There's no truth here. No truth is allowed in publishing. It's not looked upon well in this world--which just keeps getting worse as a result, and worse for all of the people, too, who hate and fear truth; kind of ironic--but no truth is allowed to enter into publishing whatsoever, because any time it does--if it did--the entire disgusting edifice comes that much closer to crashing down, and there's nothing but bullshit keeping it up anyway.


Bullshit and a helping hand of total indifference and unawareness from the rest of the world outside the walls of this rancid gated community in which no one gives a fuck, because why would they when there's so little worth reading and no one can read anyway even if they wanted to? Which is exactly how publishing wants it, or else...that's right...there'd be all that truth, all of that, "Hey, why does all of this suck so much?" and "Wow, can anyone actually write anything good?" and then what? Can't have that.


I won't get into the Guggenheim too much more right here and now, because I will be making a very systematic effort of tightening the Guggenheim screws, and I'm going to start featuring the names of the people on the committee, which I haven't done in the past. But right now I'm just talking about a bench.


I left at 10:35, walked to Park Street, took the first train that came, which was the C Line, rode that to the end at Cleveland Circle, walked down Chestnut Hill Avenue, unsure whether to walk by the Reservoir or go up Comm Ave., or if I should take the BC bus, because time was getting short. I didn't know exactly where the bus stopped, but I thought maybe I did, and then there were a couple students who showed up and stood close by, so I stuck around and the bus soon came, which stops at Edmond's on lower campus, where I once lived.


Then I walked up Comm Ave., took a left into the gate by Bapst, and made my way over to the Rose Garden, arriving at 11:50. The plaque was indeed restored to its bench that is in the middle of three on the side away from Bapst. The other two benches on that side had also been missing their plaques, but those have been restored now as well. In case anyone connected to those plaques was wondering.

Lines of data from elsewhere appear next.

-- ==== Sys2Proof/Machine/Flags.lean ====
section
/-! DEFINITION. Number formats and rounding (R201 to R219), with the sticky flags each operation raises (R214). An element is the
natural number its bits spell; an exact value is a sign, a magnitude and a power of two, so nothing is rounded before the one
rounding the manual names. -/

namespace Sys2Proof.Machine

/-- The sticky flags (Table 10-4). -/
abbrev Flags := BitVec 6
abbrev fNX : Flags := 0x01
abbrev fUF : Flags := 0x02
abbrev fOF : Flags := 0x04
abbrev fDZ : Flags := 0x08
abbrev fNV : Flags := 0x10
abbrev fWRAP : Flags := 0x20

/-- Rounding modes (Table 03-5). -/
abbrev rmRNE : BitVec 3 := 0
abbrev rmRTZ : BitVec 3 := 1
abbrev rmRDN : BitVec 3 := 2
abbrev rmRUP : BitVec 3 := 3
abbrev rmRNA : BitVec 3 := 4
abbrev rmROD : BitVec 3 := 5

/-- Whether a format's top exponent holds infinities and NaNs, one NaN (e4m3), or neither (e2m1) (Table 10-1). -/
inductive Special where | ieee | e4m3 | e2m1
  deriving DecidableEq, Repr

/-- A floating format (Table 10-1): width, fraction bits, exponent of the smallest normal value, code of the largest finite value,
canonical NaN. -/
structure Fmt where
  w : Nat
  frac : Nat
  emin : Int
  big : Nat
  canon : Nat
  special : Special
  deriving DecidableEq, Repr

def fmtF64 : Fmt := ⟨64, 52, -1022, 0x7FEF_FFFF_FFFF_FFFF, 0x7FF8_0000_0000_0000, .ieee⟩
def fmtF32 : Fmt := ⟨32, 23, -126, 0x7F7F_FFFF, 0x7FC0_0000, .ieee⟩
def fmtF16 : Fmt := ⟨16, 10, -14, 0x7BFF, 0x7E00, .ieee⟩
def fmtBf16 : Fmt := ⟨16, 7, -126, 0x7F7F, 0x7FC0, .ieee⟩
def fmtE5m2 : Fmt := ⟨8, 2, -14, 0x7B, 0x7E, .ieee⟩
def fmtE4m3 : Fmt := ⟨8, 3, -6, 0x7E, 0x7F, .e4m3⟩
def fmtE2m1 : Fmt := ⟨4, 1, 0, 0x7, 0, .e2m1⟩

/-- The floating format of a tag (Table 03-6). -/
def fmtOf (t : Tag) : Option Fmt :=
  match t.toNat with
  | 9 => some fmtE2m1
  | 10 => some fmtE4m3
  | 11 => some fmtE5m2
  | 12 => some fmtBf16
  | 13 => some fmtF16
  | 14 => some fmtF32
  | 15 => some fmtF64
  | _ => none

/-- The format an FMT field names (Table 03-5). -/
def fmtOfField (f : BitVec 2) : Fmt :=
  match f.toNat with
  | 0 => fmtF64
  | 1 => fmtF32
  | 2 => fmtF16
  | _ => fmtBf16

/-- Element width in bits by tag (R201, Table 10-1). -/
def tagWidth (t : Tag) : Nat :=
  match t.toNat with
  | 1 => 8 | 2 => 16 | 3 => 32 | 4 => 64
  | 5 => 8 | 6 => 16 | 7 => 32 | 8 => 64
  | 9 => 4 | 10 => 8 | 11 => 8 | 12 => 16 | 13 => 16 | 14 => 32 | 15 => 64
  | _ => 0

/-- Signed and unsigned integer tags, floating tags (Table 03-6). -/
def isSigned (t : Tag) : Bool := decide (1 ≤ t.toNat ∧ t.toNat ≤ 4)
def isUnsigned (t : Tag) : Bool := decide (5 ≤ t.toNat ∧ t.toNat ≤ 8)
def isIntTag (t : Tag) : Bool := decide (1 ≤ t.toNat ∧ t.toNat ≤ 8)
def isFloatTag (t : Tag) : Bool := decide (9 ≤ t.toNat)

/-- An exact value: a NaN (signalling or not), an infinity, or (-1)^neg * m * 2^e with signed zeros. -/
inductive Num where
  | nan (sig : Bool)
  | inf (neg : Bool)
  | fin (neg : Bool) (m : Nat) (e : Int)
  deriving DecidableEq, Repr

/-- The value of a code (R203, R204, R207). -/
def Fmt.decode (f : Fmt) (b : Nat) : Num :=
  let neg := b / 2 ^ (f.w - 1) % 2 == 1
  let mag := b % 2 ^ (f.w - 1)
  if f.big < mag then
    match f.special with
    | .ieee => if mag = f.big + 1 then .inf neg else .nan (mag / 2 ^ (f.frac - 1) % 2 == 0)
    | _ => .nan false
  else
    let e := mag / 2 ^ f.frac
    let m := mag % 2 ^ f.frac
    if e = 0 then .fin neg m (f.emin - f.frac) else .fin neg (2 ^ f.frac + m) (f.emin - f.frac + (e - 1 : Nat))

/-- The sign bit of a code, set or clear. -/
def Fmt.signBit (f : Fmt) (neg : Bool) : Nat := if neg then 2 ^ (f.w - 1) else 0

/-- An infinity delivered in a format: its own, the canonical NaN of e4m3 (which carries no sign), 6.0 of e2m1 (R212). -/
def Fmt.infCode (f : Fmt) (neg : Bool) : Nat :=
  match f.special with
  | .ieee => f.big + 1 + f.signBit neg
  | .e4m3 => f.canon
  | .e2m1 => f.big + f.signBit neg

/-- Overflow (R212, Table 10-3). The table is for a positive value; a negative one takes the same magnitude with the sign set
(log 15). A saturating conversion takes the largest finite value (Table 10-6). -/
def Fmt.overflow (f : Fmt) (rm : BitVec 3) (sat neg : Bool) : Nat × Flags :=
  let toInf := rm == rmRNE || rm == rmRNA || rm == rmRUP
  (if toInf && !sat then f.infCode neg else f.big + f.signBit neg, fOF ||| fNX)

/-- `round` (R211) of the magnitude m * 2^e, plus something below one unit of 2^e when `sticky`, with a sign. The caller gives m
enough bits that a sticky value has at least two bits below the format's spacing. -/
def Fmt.round (f : Fmt) (rm : BitVec 3) (sat neg : Bool) (m : Nat) (e : Int) (sticky : Bool) : Nat × Flags :=
  if m = 0 ∧ !sticky then (f.signBit neg, 0)
  else
    let l : Int := (Nat.log2 m : Int) + e
    let ex := max l f.emin
    let sh : Int := ex - f.frac - e
    let lo := if 0 ≤ sh then m / 2 ^ sh.toNat else m * 2 ^ (-sh).toNat
    let rem := if 0 < sh then m % 2 ^ sh.toNat else 0
    let half := if 0 < sh then 2 ^ (sh.toNat - 1) else 1
    let inexact := rem ≠ 0 ∨ sticky
    let odd := lo % 2 = 1
    let up : Bool := decide inexact && (
      if rm = rmRNE then decide (half < rem ∨ rem = half ∧ (sticky ∨ odd))
      else if rm = rmRNA then decide (half ≤ rem)
      else if rm = rmRDN then neg
      else if rm = rmRUP then !neg
      else if rm = rmROD then !decide odd
      else false)
    let k := if up then lo + 1 else lo
    let code := (ex - f.emin).toNat * 2 ^ f.frac + k
    if f.big < code then f.overflow rm sat neg
    else (code + f.signBit neg,
      (if inexact then fNX else 0) ||| (if inexact ∧ l < f.emin then fUF else 0))

/-- A value delivered as an arithmetic result (R207, R211, R212). -/
def Fmt.deliver (f : Fmt) (rm : BitVec 3) : Num → Nat × Flags
  | .nan _ => (f.canon, 0)
  | .inf neg => (f.infCode neg, 0)
  | .fin neg m e => f.round rm false neg m e false

/-- The flag of NaN inputs: NV when one of them is signalling (R208). -/
def Num.isNan : Num → Bool | .nan _ => true | _ => false
def Num.isSig : Num → Bool | .nan s => s | _ => false
def nvOf (l : List Num) : Flags := if l.any Num.isSig then fNV else 0
/-- The sign of a value that is not a NaN. -/
def Num.sign : Num → Bool | .nan _ => false | .inf n => n | .fin n _ _ => n
def Num.isZero : Num → Bool | .fin _ 0 _ => true | _ => false
/-- The value with its sign changed. -/
def Num.neg : Num → Num | .nan s => .nan s | .inf n => .inf (!n) | .fin n m e => .fin (!n) m e

/-- A signed magnitude as an integer. -/
def signedNat (neg : Bool) (m : Nat) : Int := if neg then -(m : Int) else m

/-- The exact sum of two finite values; an exact zero is +0, or -0 under RDN, and two zeros of one sign keep it (R210). -/
def addFin (rm : BitVec 3) (n1 : Bool) (m1 : Nat) (e1 : Int) (n2 : Bool) (m2 : Nat) (e2 : Int) : Num :=
  let e := min e1 e2
  let t := signedNat n1 (m1 * 2 ^ (e1 - e).toNat) + signedNat n2 (m2 * 2 ^ (e2 - e).toNat)
  if t = 0 then (if m1 = 0 ∧ m2 = 0 ∧ n1 = n2 then .fin n1 0 0 else .fin (rm == rmRDN) 0 0)
  else .fin (decide (t < 0)) t.natAbs e

/-- An exact sum with its invalid case (R208). -/
def Num.add (rm : BitVec 3) : Num → Num → Num × Flags
  | .nan _, _ => (.nan false, 0)
  | _, .nan _ => (.nan false, 0)
  | .inf a, .inf b => if a = b then (.inf a, 0) else (.nan false, fNV)
  | .inf a, _ => (.inf a, 0)
  | _, .inf b => (.inf b, 0)
  | .fin n1 m1 e1, .fin n2 m2 e2 => (addFin rm n1 m1 e1 n2 m2 e2, 0)

/-- An exact product with its invalid case (R208). -/
def Num.mul : Num → Num → Num × Flags
  | .nan _, _ => (.nan false, 0)
  | _, .nan _ => (.nan false, 0)
  | .inf a, .inf b => (.inf (a != b), 0)
  | .inf a, .fin n m _ => if m = 0 then (.nan false, fNV) else (.inf (a != n), 0)
  | .fin n m _, .inf b => if m = 0 then (.nan false, fNV) else (.inf (n != b), 0)
  | .fin n1 m1 e1, .fin n2 m2 e2 => (.fin (n1 != n2) (m1 * m2) (e1 + e2), 0)

/-- Addition and multiplication in a format (R207 to R212). -/
def Fmt.add (f : Fmt) (rm : BitVec 3) (a b : Nat) : Nat × Flags :=
  let x := f.decode a; let y := f.decode b
  let s := Num.add rm x y
  let r := f.deliver rm s.1
  (r.1, r.2 ||| s.2 ||| nvOf [x, y])
def Fmt.neg (f : Fmt) (a : Nat) : Nat := (a + 2 ^ (f.w - 1)) % 2 ^ f.w
def Fmt.sub (f : Fmt) (rm : BitVec 3) (a b : Nat) : Nat × Flags := f.add rm a (f.neg b)
def Fmt.mul (f : Fmt) (rm : BitVec 3) (a b : Nat) : Nat × Flags :=
  let x := f.decode a; let y := f.decode b
  let s := Num.mul x y
  let r := f.deliver rm s.1
  (r.1, r.2 ||| s.2 ||| nvOf [x, y])

/-- a * b + c rounded once (R225). -/
def Fmt.fma (f : Fmt) (rm : BitVec 3) (a b c : Nat) : Nat × Flags :=
  let x := f.decode a; let y := f.decode b; let z := f.decode c
  let p := Num.mul x y
  let s := Num.add rm p.1 z
  let r := f.deliver rm s.1
  (r.1, r.2 ||| p.2 ||| s.2 ||| nvOf [x, y, z])

/-- Division (R208, R211; a finite nonzero value by zero sets DZ, Table 10-4). -/
def Fmt.div (f : Fmt) (rm : BitVec 3) (a b : Nat) : Nat × Flags :=
  let x := f.decode a; let y := f.decode b
  match x, y with
  | .nan _, _ => (f.canon, nvOf [x, y])
  | _, .nan _ => (f.canon, nvOf [x, y])
  | .inf _, .inf _ => (f.canon, fNV)
  | .inf n, .fin k _ _ => (f.infCode (n != k), 0)
  | .fin n _ _, .inf k => (f.signBit (n != k), 0)
  | .fin n m e, .fin k d g =>
    if d = 0 then (if m = 0 then (f.canon, fNV) else (f.infCode (n != k), fDZ))
    else
      let sc := 70 + Nat.log2 d
      let q := m * 2 ^ sc / d
      f.round rm false (n != k) q (e - g - sc) (decide (m * 2 ^ sc % d ≠ 0))

/-- The integer square root, bit by bit from bit n down. -/
def isqrtFrom (v : Nat) : Nat → Nat → Nat
  | 0, r => r
  | n + 1, r => let c := r + 2 ^ n; isqrtFrom v n (if c * c ≤ v then c else r)
def isqrt (v : Nat) : Nat := isqrtFrom v (Nat.log2 v / 2 + 1) 0

/-- Square root (R208, R211; the root of -0 is -0, Table 15-4). -/
def Fmt.sqrt (f : Fmt) (rm : BitVec 3) (a : Nat) : Nat × Flags :=
  let x := f.decode a
  match x with
  | .nan _ => (f.canon, nvOf [x])
  | .inf true => (f.canon, fNV)
  | .inf false => (f.infCode false, 0)
  | .fin n m e =>
    if m = 0 then (f.signBit n, 0)
    else if n then (f.canon, fNV)
    else
      let p : Nat := 140 + (e % 2).toNat
      let v := m * 2 ^ p
      let r := isqrt v
      f.round rm false false r ((e - p) / 2) (decide (r * r ≠ v))

/-- Ordering of values that are not NaN; zeros compare equal (R208). -/
def Num.lt : Num → Num → Bool
  | .inf a, .inf b => a && !b
  | .inf a, _ => a
  | _, .inf b => !b
  | .fin n1 m1 e1, .fin n2 m2 e2 =>
    let e := min e1 e2
    decide (signedNat n1 (m1 * 2 ^ (e1 - e).toNat) < signedNat n2 (m2 * 2 ^ (e2 - e).toNat))
  | _, _ => false
def Num.eq (a b : Num) : Bool := !a.isNan && !b.isNan && !a.lt b && !b.lt a

/-- Comparisons (R208): equality and the unordered test set NV for a signalling NaN, ordered ones for any NaN. -/
inductive Cmp where | eq | ne | lt | le | gt | ge | un
  deriving DecidableEq, Repr
def Num.cmp (c : Cmp) (x y : Num) : Bool × Flags :=
  let un := x.isNan || y.isNan
  let quiet := nvOf [x, y]
  let loud := if un then fNV else 0
  match c with
  | .eq => (!un && x.eq y, quiet)
  | .ne => (un || !x.eq y, quiet)
  | .un => (un, quiet)
  | .lt => (!un && x.lt y, loud)
  | .le => (!un && !y.lt x, loud)
  | .gt => (!un && y.lt x, loud)
  | .ge => (!un && !x.lt y, loud)

/-- Minimum and maximum (R209): -0 below +0, the other operand of one NaN, the canonical NaN of two. -/
def Fmt.minmax (f : Fmt) (max : Bool) (a b : Nat) : Nat × Flags :=
  let x := f.decode a; let y := f.decode b
  let nv := nvOf [x, y]
  if x.isNan && y.isNan then (f.canon, nv)
  else if x.isNan then (b, nv)
  else if y.isNan then (a, nv)
  else
    let less := x.lt y || (x.eq y && x.sign && !y.sign)
    (if less == max then b else a, nv)

/-- The range of an integer tag. -/
def intMin (t : Tag) : Int := if isSigned t then -(2 ^ (tagWidth t - 1) : Nat) else 0
def intMax (t : Tag) : Int := if isSigned t then (2 ^ (tagWidth t - 1) : Nat) - 1 else (2 ^ tagWidth t : Nat) - 1
/-- The integer an element's bits stand for (R201). -/
def intOf (t : Tag) (b : Nat) : Int :=
  let v := b % 2 ^ tagWidth t
  if isSigned t && decide (2 ^ (tagWidth t - 1) ≤ v) then (v : Int) - (2 ^ tagWidth t : Nat) else v
/-- The bits of an integer modulo 2^w. -/
def bitsOf (w : Nat) (v : Int) : Nat := (v % (2 ^ w : Nat)).toNat
/-- An integer result: modulo 2^w with WRAP when it does not fit (R202). -/
def intWrap (t : Tag) (v : Int) : Nat × Flags :=
  (bitsOf (tagWidth t) v, if v < intMin t ∨ intMax t < v then fWRAP else 0)
/-- An integer result clamped to the tag's range, with WRAP when clamped (R202). -/
def intClamp (t : Tag) (v : Int) : Nat × Flags :=
  if v < intMin t then (bitsOf (tagWidth t) (intMin t), fWRAP)
  else if intMax t < v then (bitsOf (tagWidth t) (intMax t), fWRAP)
  else (bitsOf (tagWidth t) v, 0)

/-- A finite value rounded to an integer by a mode; whether it was inexact (R219). -/
def roundInt (rm : BitVec 3) (neg : Bool) (m : Nat) (e : Int) : Int × Bool :=
  if 0 ≤ e then (signedNat neg (m * 2 ^ e.toNat), false)
  else
    let d := 2 ^ (-e).toNat
    let lo := m / d
    let rem := m % d
    let up : Bool := decide (rem ≠ 0) && (
      if rm = rmRNE then decide (d < 2 * rem ∨ 2 * rem = d ∧ lo % 2 = 1)
      else if rm = rmRNA then decide (d ≤ 2 * rem)
      else if rm = rmRDN then neg
      else if rm = rmRUP then !neg
      else if rm = rmROD then decide (lo % 2 = 0)
      else false)
    (signedNat neg (if up then lo + 1 else lo), decide (rem ≠ 0))

/-- A floating value to an integer tag (R219, Table 10-6). -/
def floatToInt (t : Tag) (rm : BitVec 3) (x : Num) : Nat × Flags :=
  let w := tagWidth t
  match x with
  | .nan _ => (0, fNV)
  | .inf n => (bitsOf w (if n then intMin t else intMax t), fNV)
  | .fin n m e =>
    let r := roundInt rm n m e
    if r.1 < intMin t then (bitsOf w (intMin t), fNV)
    else if intMax t < r.1 then (bitsOf w (intMax t), fNV)
    else (bitsOf w r.1, if r.2 then fNX else 0)

/-- An integer to a floating format (R219). -/
def intToFloat (f : Fmt) (rm : BitVec 3) (sat : Bool) (v : Int) : Nat × Flags := f.round rm sat (decide (v < 0)) v.natAbs 0 false

/-- A floating value to a floating format (R217, R218). -/
def floatToFloat (f : Fmt) (rm : BitVec 3) (sat : Bool) (x : Num) : Nat × Flags :=
  match x with
  | .nan s => if f.special = .e2m1 then (0, fNV) else (f.canon, if s then fNV else 0)
  | .inf n =>
    if sat then (f.big + f.signBit n, fOF)
    else (f.infCode n, if f.special = .ieee then 0 else fNV)
  | .fin n m e => f.round rm sat n m e false

/-- An element of one tag converted to another (R217 to R219). -/
def convert (src dst : Tag) (rm : BitVec 3) (sat : Bool) (b : Nat) : Nat × Flags :=
  match fmtOf src, fmtOf dst with
  | some f, some g => floatToFloat g rm sat (f.decode b)
  | some f, none => floatToInt dst rm (f.decode b)
  | none, some g => intToFloat g rm sat (intOf src b)
  | none, none => if sat then intClamp dst (intOf src b) else intWrap dst (intOf src b)

end Sys2Proof.Machine
end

Then I was able to take a couple pictures and send them to my mother. The girls were with her at the time because they didn't want to go to Charlie's basketball game--I think it was a basketball game--and they were both happy to see the bench, which is no surprise with Lilah, but you can never really presume an endorsement or favorable reaction from Amelia.


There was no one else in the Rose Garden because the game was getting going. And I sat there and did what I've already said. The autumn sun was coming through the leaves that obscured the Gothic spires of Gasson, as the autumn sun does. Hangs in the air after making its way through that which will soon no longer be there and views become open and unobscured.